__Exercise details__. Go through the entries below and print, exactly, the lines starting at the one with "have hf : OtnKept (s₃.inc .sliceBipErrors" and ending at the one with "have hpersist (now", keeping both ends and no others.

__Extracted entries__.
/-- A slice's frame counts its MFAS on, and its BIP-8 errors. -/
theorem State.sliceFrame_counts (s : State) (d : Die) (x : Nat) (l : OtnLayer) (oh : List Byte) (bip far : Nat) {t : State}
    (ht : t = s.sliceFrame d x l oh bip far) :
    t.rd .sliceBipErrors d x = min (s.rd .sliceBipErrors d x + bip) (2 ^ 32 - 1) ∧
      t.rd .sliceMfas d x = (s.rd .sliceMfas d x + 1) % 2 ^ 8 ∧ t.tally = s.tally := by
  unfold sliceFrame at ht
  extract_lets mfas s₁ bdi br s₂ s₃ s₄ s₅ at ht
  have h₁ : Keeps (· ∈ [.sliceBipErrors]) State.received s s₁ := Keeps.refl.wrsOther rfl
  have h₃ : OtnKept s₁ s₃ := (Keeps.refl.wrsOther rfl).pmCount
  have h₅ : OtnKept (s₃.inc .sliceBipErrors d x bip) s₅ := .wrOther (OtnKept.ttiFrame .refl rfl) rfl
  have hf : OtnKept (s₃.inc .sliceBipErrors d x bip) t := ht ▸ OtnKept.extract (OtnKept.sliceShow h₅) rfl
  refine ⟨(hf.rd _ (by decide) ..).trans ?_, (hf.rd _ (by decide) ..).trans ?_,
    hf.receivedTally.trans (h₃.receivedTally.trans h₁.receivedTally)⟩
  · rw [rd_inc, if_pos ⟨rfl, rfl, rfl⟩, h₃.rd _ (by decide), h₁.rd _ (by simp), show Fld.sliceBipErrors.row.width = 32 by decide]
  · rw [rd_inc, if_neg (by simp), h₃.rd _ (by decide), rd_wrs]
    rfl

/-- The third STAT in a row of the PM byte raises the defects that it names (R329). -/
theorem State.pmFrame_stat (hrun : 2 ≤ s.rd .oduStatRun d o) (hlast : s.rd .oduStatLast d o = byteAt oh 25 % 8) :
    (s.pmFrame d o oh bip far).on .oduDAis d o = (byteAt oh 25 % 8 == 7) ∧
      (s.pmFrame d o oh bip far).on .oduDLck d o = (byteAt oh 25 % 8 == 5) ∧
      (s.pmFrame d o oh bip far).on .oduDOci d o = (byteAt oh 25 % 8 == 6) := by
  have hsr : 3 ≤ runNext 7 (s.rd .oduStatLast d o) (s.rd .oduStatRun d o) (byteAt oh 25 % 8) := by
    rw [runNext, if_pos hlast.symm]
    omega
  have hpersist (now was : Bool) :
      persist 3 (runNext 7 (s.rd .oduStatLast d o) (s.rd .oduStatRun d o) (byteAt oh 25 % 8)) now was = now := if_pos hsr
  have hbit (b : Bool) : (b2n b % 2 ^ 1 == 1) = b := by cases b <;> rfl
  unfold pmFrame
  extract_lets v stat bdi sr br s₁ s₂
  have hk : OtnKept s₁ (if v / 16 ≤ 8 then s₂.inc .oduBeiErrors d o (v / 16) else s₂) :=
    .ite (.incOther (.pmCount .refl) rfl) (.pmCount .refl)
  refine ⟨(hk.on (by decide) ..).trans ((on_wrs ..).trans ?_), (hk.on (by decide) ..).trans ((on_wrs ..).trans ?_),
    (hk.on (by decide) ..).trans ((on_wrs ..).trans ?_)⟩
  · exact (hbit _).trans (hpersist ..)
  · exact (hbit _).trans (hpersist ..)
  · exact (hbit _).trans (hpersist ..)

theorem State.pmFrame_keeps (s : State) (d : Die) (o : Nat) (oh : List Byte) (bip far : Nat) :
    Keeps (· ∈ [.oduBipErrors]) State.received s (s.pmFrame d o oh bip far) := by
  unfold pmFrame
  extract_lets v stat bdi sr br s₁ s₂
  have h₂ : Keeps (· ∈ [.oduBipErrors]) State.received s s₂ := (Keeps.refl.wrsOther rfl).pmCount
  exact .ite (h₂.incOther rfl) h₂

/-- A context's frame: its BIP-8 errors are counted, its overhead stays as the one last received, and its STAT is judged. -/
theorem State.oduFrame_judges (s : State) (d : Die) (o : Nat) (l : OtnLayer) (mfas : Nat) (oh : List Byte) (bip : List Nat)
    (psi : Option Psi) (impLost : Bool) (gmp : Option (Nat × Nat)) (far : Nat) {t : State}
    (ht : t = s.oduFrame d o l mfas oh bip psi impLost gmp far) :
    t.rd .oduBipErrors d o = min (s.rd .oduBipErrors d o + bip.headD 0) (2 ^ 32 - 1) ∧ t.ohRecv = s.ohRecv ∧
      (2 ≤ s.rd .oduStatRun d o → s.rd .oduStatLast d o = byteAt oh 25 % 8 →
        t.on .oduDAis d o = (byteAt oh 25 % 8 == 7) ∧ t.on .oduDLck d o = (byteAt oh 25 % 8 == 5) ∧
          t.on .oduDOci d o = (byteAt oh 25 % 8 == 6)) ∧ t.tally = s.tally := by
  unfold oduFrame at ht
  extract_lets s₁ s₂ s₃ s₄ s₅ s₆ at ht
  have h₁ : OtnKept s s₁ := (OtnKept.gmpReceived .refl).wrsOther rfl
  have hp : Keeps (· ∈ [.oduBipErrors]) State.received s₁ (s₁.pmFrame d o oh (bip.headD 0) far) := pmFrame_keeps ..
  have h₃ : OtnKept (s₁.pmFrame d o oh (bip.headD 0) far) s₃ :=
    .wrOther (.foldl (fun _ _ hu => OtnKept.tcmFrame hu) .refl) rfl
  have h₅ : OtnKept (s₃.inc .oduBipErrors d o (bip.headD 0)) s₅ :=
    .wrOther (OtnKept.ttiFrame (.wrOther .refl rfl) rfl) rfl
  have h₆ : OtnKept (s₃.inc .oduBipErrors d o (bip.headD 0)) s₆ :=
    OtnKept.bridge (OtnKept.apsFrame (OtnKept.pmWatch (OtnKept.ctxUpdate (OtnKept.ctxPsi h₅))))
  have hf : OtnKept (s₃.inc .oduBipErrors d o (bip.headD 0)) t := ht ▸ OtnKept.extract h₆ rfl
  have hinc {f : Fld} (hne : f ≠ .oduBipErrors) (hm : f ∈ otnFields) : t.on f d o = (s₁.pmFrame d o oh (bip.headD 0) far).on f d o := by
    rw [hf.on hm, State.on, rd_inc, if_neg fun e => hne e.1.symm, h₃.rd _ hm, State.on]
  refine ⟨?_, hf.ohRecv.trans (h₃.ohRecv.trans (hp.ohRecv.trans h₁.ohRecv)), fun hrun hlast => ?_,
    hf.receivedTally.trans (h₃.receivedTally.trans (hp.receivedTally.trans h₁.receivedTally))⟩
  · rw [hf.rd _ (by decide), rd_inc, if_pos ⟨rfl, rfl, rfl⟩, h₃.rd _ (by decide), hp.rd _ (by simp), h₁.rd _ (by decide),
      show Fld.oduBipErrors.row.width = 32 by decide]
  · rw [hinc (by decide) (by decide), hinc (by decide) (by decide), hinc (by decide) (by decide)]
    exact pmFrame_stat (by rwa [h₁.rd _ (by decide)]) (by rwa [h₁.rd _ (by decide)])

end

section

variable {m : Fin 2} {mfas : BitVec 8} {omfi : Fin 20} {oh : List Byte} {bip : List Nat} {psi : Option Psi} {il : Bool}
  {gmp : Option (Nat × Nat)} {far : BitVec 48} {s : State}

/-- The state in which an overhead has been received on a layer. -/
def State.overheadSeen (s : State) (d : Die) (l : OtnLayer) (oh : List Byte) : State :=
  { s with ohRecv := Cells.put (layerKey d l) oh s.ohRecv }

theorem State.find_overheadSeen (s : State) (d : Die) (l : OtnLayer) (oh : List Byte) :
    Cells.find (layerKey d l) (s.overheadSeen d l oh).ohRecv = some oh := (Cells.find_put ..).trans (if_pos rfl)

theorem exec_otnFrameReceived_slice (hrun : s.otnRuns (millAt m) = true) (x : Fin 48) :
    exec (.otnFrameReceived m (.slice x) mfas omfi oh bip psi il gmp far) s =
      .next (s.sliceFrame (millAt m) x (.slice x) (s.rxContent (millAt m) (.slice x) oh) (bip.headD 0) far.toNat) :=
  if_neg (by simp [hrun])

__Task answer__.
  have hf : OtnKept (s₃.inc .sliceBipErrors d x bip) t := ht ▸ OtnKept.extract (OtnKept.sliceShow h₅) rfl
  refine ⟨(hf.rd _ (by decide) ..).trans ?_, (hf.rd _ (by decide) ..).trans ?_,
    hf.receivedTally.trans (h₃.receivedTally.trans h₁.receivedTally)⟩
  · rw [rd_inc, if_pos ⟨rfl, rfl, rfl⟩, h₃.rd _ (by decide), h₁.rd _ (by simp), show Fld.sliceBipErrors.row.width = 32 by decide]
  · rw [rd_inc, if_neg (by simp), h₃.rd _ (by decide), rd_wrs]
    rfl

/-- The third STAT in a row of the PM byte raises the defects that it names (R329). -/
theorem State.pmFrame_stat (hrun : 2 ≤ s.rd .oduStatRun d o) (hlast : s.rd .oduStatLast d o = byteAt oh 25 % 8) :
    (s.pmFrame d o oh bip far).on .oduDAis d o = (byteAt oh 25 % 8 == 7) ∧
      (s.pmFrame d o oh bip far).on .oduDLck d o = (byteAt oh 25 % 8 == 5) ∧
      (s.pmFrame d o oh bip far).on .oduDOci d o = (byteAt oh 25 % 8 == 6) := by
  have hsr : 3 ≤ runNext 7 (s.rd .oduStatLast d o) (s.rd .oduStatRun d o) (byteAt oh 25 % 8) := by
    rw [runNext, if_pos hlast.symm]
    omega
  have hpersist (now was : Bool) :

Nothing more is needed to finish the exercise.